/-- A commit of a legal base waits for the switch, accesses after it are held, and the switch serves them at the new base (derived: R61, R62, R132). -/
def Obligations.ApertureMovesBetweenAccesses : Prop :=
  (∀ (m : Master) (v : Word) (s : State), PageOpen s .sys m → tst v 0 = true → s.host.aptNext = none →
    (s.aptStaged + 0x10000000 ≤ 0x1C0000000 → (∃ t, exec (.aptCommit m v) s = .next t ∧ t = ({ s with host := { s.host with aptNext := some s.aptStaged } } : State).answer .done ∧ t.host.aptNext = some s.aptStaged ∧ t.resp = .done)) ∧
    (0x1C0000000 < s.aptStaged + 0x10000000 → exec (.aptCommit m v) s = .next (((s.wb R.sys_APT_STAT 1 true).err .sys eBadValue 0x58 m).answer .done))) ∧
  (∀ (m : Master) (v : Word) (s : State) (b : Nat), PageOpen s .sys m → tst v 0 = true → s.host.aptNext = some b → exec (.aptCommit m v) s = .next ((s.err .sys eBusy 0x58 m).answer .done)) ∧
  (∀ s : State, s.aptStaged % 2 ^ 20 = 0) ∧
  (∀ (a : Bar2Access) (s : State), s.host.aptNext.isSome = true →
    (∃ t, exec (.bar2Access a) s = .next t ∧ t = ({ s with host := { s.host with aptHeld := s.host.aptHeld ++ [a] } } : State).answer .stalled ∧ t.resp = .stalled ∧ t.host.aptHeld = s.host.aptHeld ++ [a])) ∧
  (∀ (a : Bar2Access) (s : State), s.host.aptNext = none → exec (.bar2Access a) s = .next (((s.bar2Serve a).1.answer (s.bar2Serve a).2).critReset)) ∧
  (∀ (off n : Nat) (s : State), s.host.aptNext = none → s.inReset .mem = false → s.mem.crit = none → s.mem.flips = [] → s.mem.poison = [] →
    s.bar2Closed 1 s.keyClosed (s.host.aptBase + off) n = false → ∃ t, exec (.bar2Access (.read off n [])) s = .next t ∧
      t.resp = .bytes (memRead s.mem.dram (s.host.aptBase + off) n) ∧ ChangesOnly [.resp] s t) ∧
  (∀ (off n : Nat) (s : State), s.host.aptNext = none → s.inReset .mem = false → s.mem.crit = none → s.bar2Closed 1 s.keyClosed (s.host.aptBase + off) n = true →
    ∃ t, exec (.bar2Access (.read off n [])) s = .next t ∧ t.resp = .abort ∧ t.mem = s.mem) ∧
  (∀ (b : Nat) (s : State), s.host.aptNext = some b → (∃ t, exec .apertureSwitch s = .next t ∧ t = (bar2Held s.host.aptHeld { s with host := { s.host with aptBase := b, aptNext := none, aptHeld := [] } }).critReset ∧ (s.host.aptHeld = [] → s.mem.crit = none → t.host.aptBase = b ∧ t.host.aptNext = none))) ∧
  (∀ s : State, s.host.aptNext = none → exec .apertureSwitch s = .next s)

/-- A submitted ware is refused whole, parked, matched, left waiting on its counter, or made ready (derived: R85, R86, R88, R92, R93, R94, R95, R96, R97, R99, R111). -/
def Obligations.WaresAreSubmittedAndMatched : Prop :=
  (∀ (m : Master) (v : Word) (win : Nat) (s : State), PageOpen s .mkt m → submitWin m = some win →
    let u : State := { s with mkt := { s.mkt with stage := Sparse.put s.mkt.stage (8 * win + 7) v } }
    let w := u.staged win
    (s.en .mkt = false → exec (.wareSubmit m v) s = .next ((u.err .mkt eBusy (submitOff m) m).answer .done)) ∧
    (s.en .mkt = true → u.badWare w = true → exec (.wareSubmit m v) s = .next ((u.err .mkt 0x81 (submitOff m) m).answer .done)) ∧
    (s.en .mkt = true → u.badWare w = false → 8192 ≤ heldCount u.mkt → exec (.wareSubmit m v) s = .next ((u.err .mkt 0x80 (submitOff m) m).answer .done)) ∧
    (s.en .mkt = true → u.badWare w = false → heldCount u.mkt < 8192 → (∃ t, exec (.wareSubmit m v) s = .next t ∧ t = (u.arrive w).answer .done ∧ t.resp = .done ∧
      (s.clsMatch w.clsN = false → w.b12 % 1024 = 0 → t.mkt.ready = s.mkt.ready ++ readyNow s.mkt.cycle s.mkt.readied [w])))) ∧
  (∀ (a : Ware) (s : State), s.clsMatch a.clsN = false →
    (a.b12 % 1024 = 0 ∨ s.ctr (a.b12 % 1024) = 0 → (s.arrive a).mkt.ready = s.mkt.ready ++ readyNow s.mkt.cycle s.mkt.readied [a] ∧ (s.arrive a).mkt.waiting = s.mkt.waiting) ∧
    (a.b12 % 1024 ≠ 0 → s.ctr (a.b12 % 1024) ≠ 0 → (s.arrive a).mkt.waiting = s.mkt.waiting ++ [a] ∧ (s.arrive a).mkt.ready = s.mkt.ready)) ∧
  (∀ (a : Ware) (s : State), s.clsMatch a.clsN = true →
    (∀ p, s.mkt.parked.find? (fun p => p.1.key = a.key) = some p → p.1.side ≠ a.side →
      (s.arrive a).mkt.ready = s.mkt.ready ++ readyNow s.mkt.cycle s.mkt.readied [if a.side then pairOf p.1 a else pairOf a p.1] ∧
      (s.arrive a).mkt.parked = s.mkt.parked.filter (fun x => x.1.key ≠ a.key)) ∧
    (s.mkt.parked.find? (fun p => p.1.key = a.key) = none → s.mkt.parked.length < 2048 → (s.arrive a).mkt.parked = s.mkt.parked ++ [(a, s.tick32)] ∧ (s.arrive a).mkt.ready = s.mkt.ready)) ∧
  (∀ (m : Master) (v : Word) (s : State), PageOpen s .mkt m → let n := s.rf R.mkt_CTR_SEL 0 10
    ∃ t, exec (.counterWrite m v) s = .next t ∧ t.resp = .done ∧ t.ctr n = (if n = 0 then 0 else fld v 0 16) ∧ ChangesOnly [.mkt, .resp] s t ∧
      (n ≠ 0 → fld v 0 16 = 0 → t.mkt.ready = s.mkt.ready ++ readyNow s.mkt.cycle s.mkt.readied (s.mkt.waiting.filter fun w => w.b12 % 1024 = n) ∧
        t.mkt.waiting = s.mkt.waiting.filter fun w => w.b12 % 1024 ≠ n)) ∧
  (∀ (m : Master) (v : Word) (s : State), PageOpen s .mkt m → let n := s.rf R.mkt_CTR_SEL 0 10
    ∃ t, exec (.counterAdd m v) s = .next t ∧ t.resp = .done ∧ ChangesOnly [.mkt, .resp] s t ∧
      (n ≠ 0 → (t.ctr n : Int) = clampI 0 0xFFFF ((s.ctr n : Int) + sgn 16 (fld v 0 16)))) ∧
  (∀ (key : Word) (s : State), s.inReset .mkt = false → let old := fun (p : Ware × Word) => decide (p.1.key = key) && s.parkOld s.tick32 p
    ∃ t, exec (.matchTimeout key) s = .next t ∧ t = s.matchTimeouts old ∧ (s.mkt.hwHeld = [] → t.mkt.parked = s.mkt.parked.filter fun p => !old p)) ∧
  (∀ (m : Master) (n : Fin 8) (v : Word) (s : State), PageOpen s .mkt m → s.locked .mkt = false → fld v 3 2 ≠ 3 →
    ((∀ w ∈ allWares s.mkt, w.clsN ≠ n.val) → (∃ t, exec (.classCfgWrite m n v) s = .next t ∧ t = (s.wr (R.mkt_CLASS_CFG0 n.val) (v &&& 0xFF1F)).answer .done ∧ t.rd (R.mkt_CLASS_CFG0 n.val) = v &&& 0xFF1F ∧ t.resp = .done)) ∧
    ((∃ w ∈ allWares s.mkt, w.clsN = n.val) → exec (.classCfgWrite m n v) s = .next ((s.err .mkt eBusy (0x80 + 4 * n.val) m).answer .done))) ∧
  (∀ (m : Master) (v : Word) (s : State), PageOpen s .mkt m → s.locked .mkt = false → let d := s.rf R.mkt_DOM_SEL 0 12
    (domHeld s.mkt d = 0 → (∃ t, exec (.domCfgWrite m v) s = .next t ∧ t = ({ s with mkt := { s.mkt with doms := Sparse.set (fun _ => 1) s.mkt.doms d (merge 0xF (s.domCfg d) v) } } : State).answer .done ∧ t.domCfg d = merge 0xF (s.domCfg d) v ∧ t.resp = .done)) ∧
    (domHeld s.mkt d ≠ 0 → exec (.domCfgWrite m v) s = .next ((s.err .mkt 0x84 0xA4 m).answer .done)))

/-- The Market chooses the ware of the highest class priority, and among equals the one that became ready first (derived: R100). -/
def Obligations.TheEarliestOfTheHighestIsChosen : Prop :=
  (∀ (prio : Ware → Nat) (l : List RWare), bestWare prio l = none ↔ l = []) ∧
  (∀ (prio : Ware → Nat) (l : List RWare) (r : RWare), bestWare prio l = some r → ∃ a b, l = a ++ r :: b ∧ (∀ x ∈ a, prio x.w < prio r.w) ∧ ∀ x ∈ b, prio x.w ≤ prio r.w)

/-- A lane's free slot or a waiting reader gets the chosen candidate; windows, take ports and RETIRE words follow (derived: R84, R87, R89, R90, R98, R100, R102, R103, R106). -/
def Obligations.WaresAreDispatchedTakenAndRetired : Prop :=
  (∀ (n : Fin 4) (us cy : Nat) (r : RWare) (s : State), s.inReset .mkt = false → s.takes .mkt = true → s.takes (.lane n) = true → s.host.bar0Held = [] → let u : State := { s with mkt := { s.mkt with cycle := s.mkt.cycle + cy } }
    (u.laneSt n.val).slots.length < 2 → (u.laneSt n.val).stalled = false →
    bestWare u.prio (u.mkt.ready.filter fun x => u.candidate us x && u.laneServes n.val x.w && u.laneMay n.val x) = some r → ∃ t, exec (.wareDispatch (.lane n) us cy) s = .next t ∧
      t.mkt.ready = s.mkt.ready.erase r ∧ (n.val < s.mkt.lanes.length → (t.laneSt n.val).slots = (s.laneSt n.val).slots ++ [{ r with overran := false }]) ∧
      (tst (s.domCfg r.w.dom) 0 = true → domBusy s.mkt r.w.dom = false) ∧ fld (t.domCfg r.w.dom) 4 2 = n.val ∧ ChangesOnly [.mkt] s t) ∧
  (∀ (n : Fin 4) (us cy : Nat) (s : State), s.inReset .mkt = false → s.host.bar0Held = [] → (∀ r ∈ s.mkt.ready, s.laneServes n.val r.w = false) →
    exec (.wareDispatch (.lane n) us cy) s = .next { s with mkt := { s.mkt with cycle := s.mkt.cycle + cy } }) ∧
  (∀ (n : Fin 4) (s : State), PageOpen s .mkt (.lane n) → s.inReset (.lane n) = false →
    (∀ r, (s.laneSt n.val).running = some r → (∃ t, exec (.wareWindowRead n) s = .next t ∧ t = s.answer (.bytes (wareBytes r.w)) ∧ t.resp = .bytes (wareBytes r.w))) ∧
    (∀ r l, (s.laneSt n.val).running = none → (s.laneSt n.val).slots = r :: l → s.takes .mkt = true → s.takes (.lane n) = true →
      ∃ t, exec (.wareWindowRead n) s = .next t ∧ t.resp = .bytes (wareBytes r.w)) ∧
    ((s.laneSt n.val).running = none → (s.laneSt n.val).slots = [] →
      (∃ t, exec (.wareWindowRead n) s = .next t ∧ t = (s.setLane n.val { s.laneSt n.val with stalled := true }).answer .stalled ∧ t.resp = .stalled ∧ (n.val < s.mkt.lanes.length → (t.laneSt n.val).stalled = true)))) ∧
  (∀ (n : Fin 4) (v : Word) (s : State), PageOpen s .mkt (.lane n) → s.inReset (.lane n) = false →
    (∀ r, (s.laneSt n.val).running = some r → ∃ t, exec (.wareRetire (.lane n) v) s = .next t ∧ t.resp = .done ∧
      t.rn (R.lane_WARES_DONE n.val) = (s.rn (R.lane_WARES_DONE n.val) + 1) % 2 ^ 32 ∧ ChangesOnly (touches (.wareRetire (.lane n) v)) s t) ∧
    ((s.laneSt n.val).running = none → exec (.wareRetire (.lane n) v) s = .next (s.answer .done))) ∧
  (∀ (p : Fin 2) (m : Master) (v : Word) (s : State), PageOpen s .mkt m → (s.portBufs p.val).getD (fld v 0 3) none = none →
    exec (.wareRetire (.port p m) v) s = .next ((s.err .mkt 0x82 (0x88 + 0x10 * p.val) m).answer .done)) ∧
  (∀ (p : Fin 2) (m : Master) (v : Word) (r : RWare) (s : State), PageOpen s .mkt m → (s.portBufs p.val).getD (fld v 0 3) none = some r →
    ∃ t, exec (.wareRetire (.port p m) v) s = .next t ∧ t.resp = .done ∧ (t.portBufs p.val).getD (fld v 0 3) none = none) ∧
  (∀ (q : Nat) (d : DWord) (s : State), s.mkt.comps = [(q, d)] → s.qroom q = true → s.rb (R.que_QCFGq q) 1 = false → q < s.que.q.length →
    ∃ t, exec .completionWrite s = .next t ∧ t.mkt.comps = [] ∧ (t.queue q).ents = (s.queue q).ents ++ [⟨d, false⟩]) ∧
  (∀ s : State, exec .completionWrite s = .next (compFlush s.mkt.comps [] { s with mkt := { s.mkt with comps := [] } })) ∧
  (∀ (p : Fin 2) (m : Master) (us : Nat) (s : State), PageOpen s .mkt m → let r := s.takeTry p.val us
    (∀ w, r.2 = some w → (∃ t, exec (.takeRead p m us) s = .next t ∧ t = r.1.answer (.data w) ∧ t.resp = .data w) ∧ (∃ t, exec (.takePoll p m us) s = .next t ∧ t = r.1.answer (.data w) ∧ t.resp = .data w)) ∧
    (r.2 = none → (∃ t, exec (.takePoll p m us) s = .next t ∧ t = r.1.answer (.data (reasonWord 0x01)) ∧ t.resp = .data (reasonWord 0x01)) ∧
      (∃ t, exec (.takeRead p m us) s = .next t ∧ t = ({ r.1 with mkt := { r.1.mkt with takers := r.1.mkt.takers ++ [(p.val, m)] } } : State).answer .stalled ∧ t.resp = .stalled ∧ t.mkt.takers = r.1.mkt.takers ++ [(p.val, m)])) ∧
    (s.takes .mkt = false → r = (s, some (reasonWord 0x02))) ∧ (s.takes .mkt = true → s.portHasClass p.val = false → r = (s, some (reasonWord 0x04)))) ∧
  (∀ (p : Fin 2) (x : Nat × Master) (s : State), s.mkt.takers.find? (fun t => t.1 = p.val) = some x →
    ∃ t, exec (.takeTimeout p) s = .next t ∧ t = (({ s with mkt := { s.mkt with takers := s.mkt.takers.erase x } } : State).emit (.readDone x.2 (reasonWord 0x01))).hostFlush ∧
      (s.host.bar0Held = [] → t.mkt.takers = s.mkt.takers.erase x ∧ ChangesOnly [.mkt, .out] s t)) ∧
  (∀ (p : Fin 2) (s : State), s.mkt.takers.find? (fun t => t.1 = p.val) = none → s.host.bar0Held = [] → exec (.takeTimeout p) s = .next s) ∧
  (∀ (i : Instr) (b : Blk) (off : Nat) (s : State), pageOf i = some (b, off, .host) → s.hostBlocked = true → ∃ t, exec i s = .next t ∧ t.resp = .stalled ∧
    t.host.bar0Held.length = s.host.bar0Held.length + 1 ∧ ChangesOnly [.host, .resp] s t)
▬▬▬▬▬▬▬▬▬▬
■ To do ■
Give back exactly the lines above, from the line containing "bestWare u.prio (u.mkt.ready.filter" through the line containing "(∀ (n : Fin 4) (us cy : Nat) (s", with both end lines and nothing more.

■ Response area ■
    bestWare u.prio (u.mkt.ready.filter fun x => u.candidate us x && u.laneServes n.val x.w && u.laneMay n.val x) = some r → ∃ t, exec (.wareDispatch (.lane n) us cy) s = .next t ∧
      t.mkt.ready = s.mkt.ready.erase r ∧ (n.val < s.mkt.lanes.length → (t.laneSt n.val).slots = (s.laneSt n.val).slots ++ [{ r with overran := false }]) ∧
      (tst (s.domCfg r.w.dom) 0 = true → domBusy s.mkt r.w.dom = false) ∧ fld (t.domCfg r.w.dom) 4 2 = n.val ∧ ChangesOnly [.mkt] s t) ∧
  (∀ (n : Fin 4) (us cy : Nat) (s : State), s.inReset .mkt = false → s.host.bar0Held = [] → (∀ r ∈ s.mkt.ready, s.laneServes n.val r.w = false) →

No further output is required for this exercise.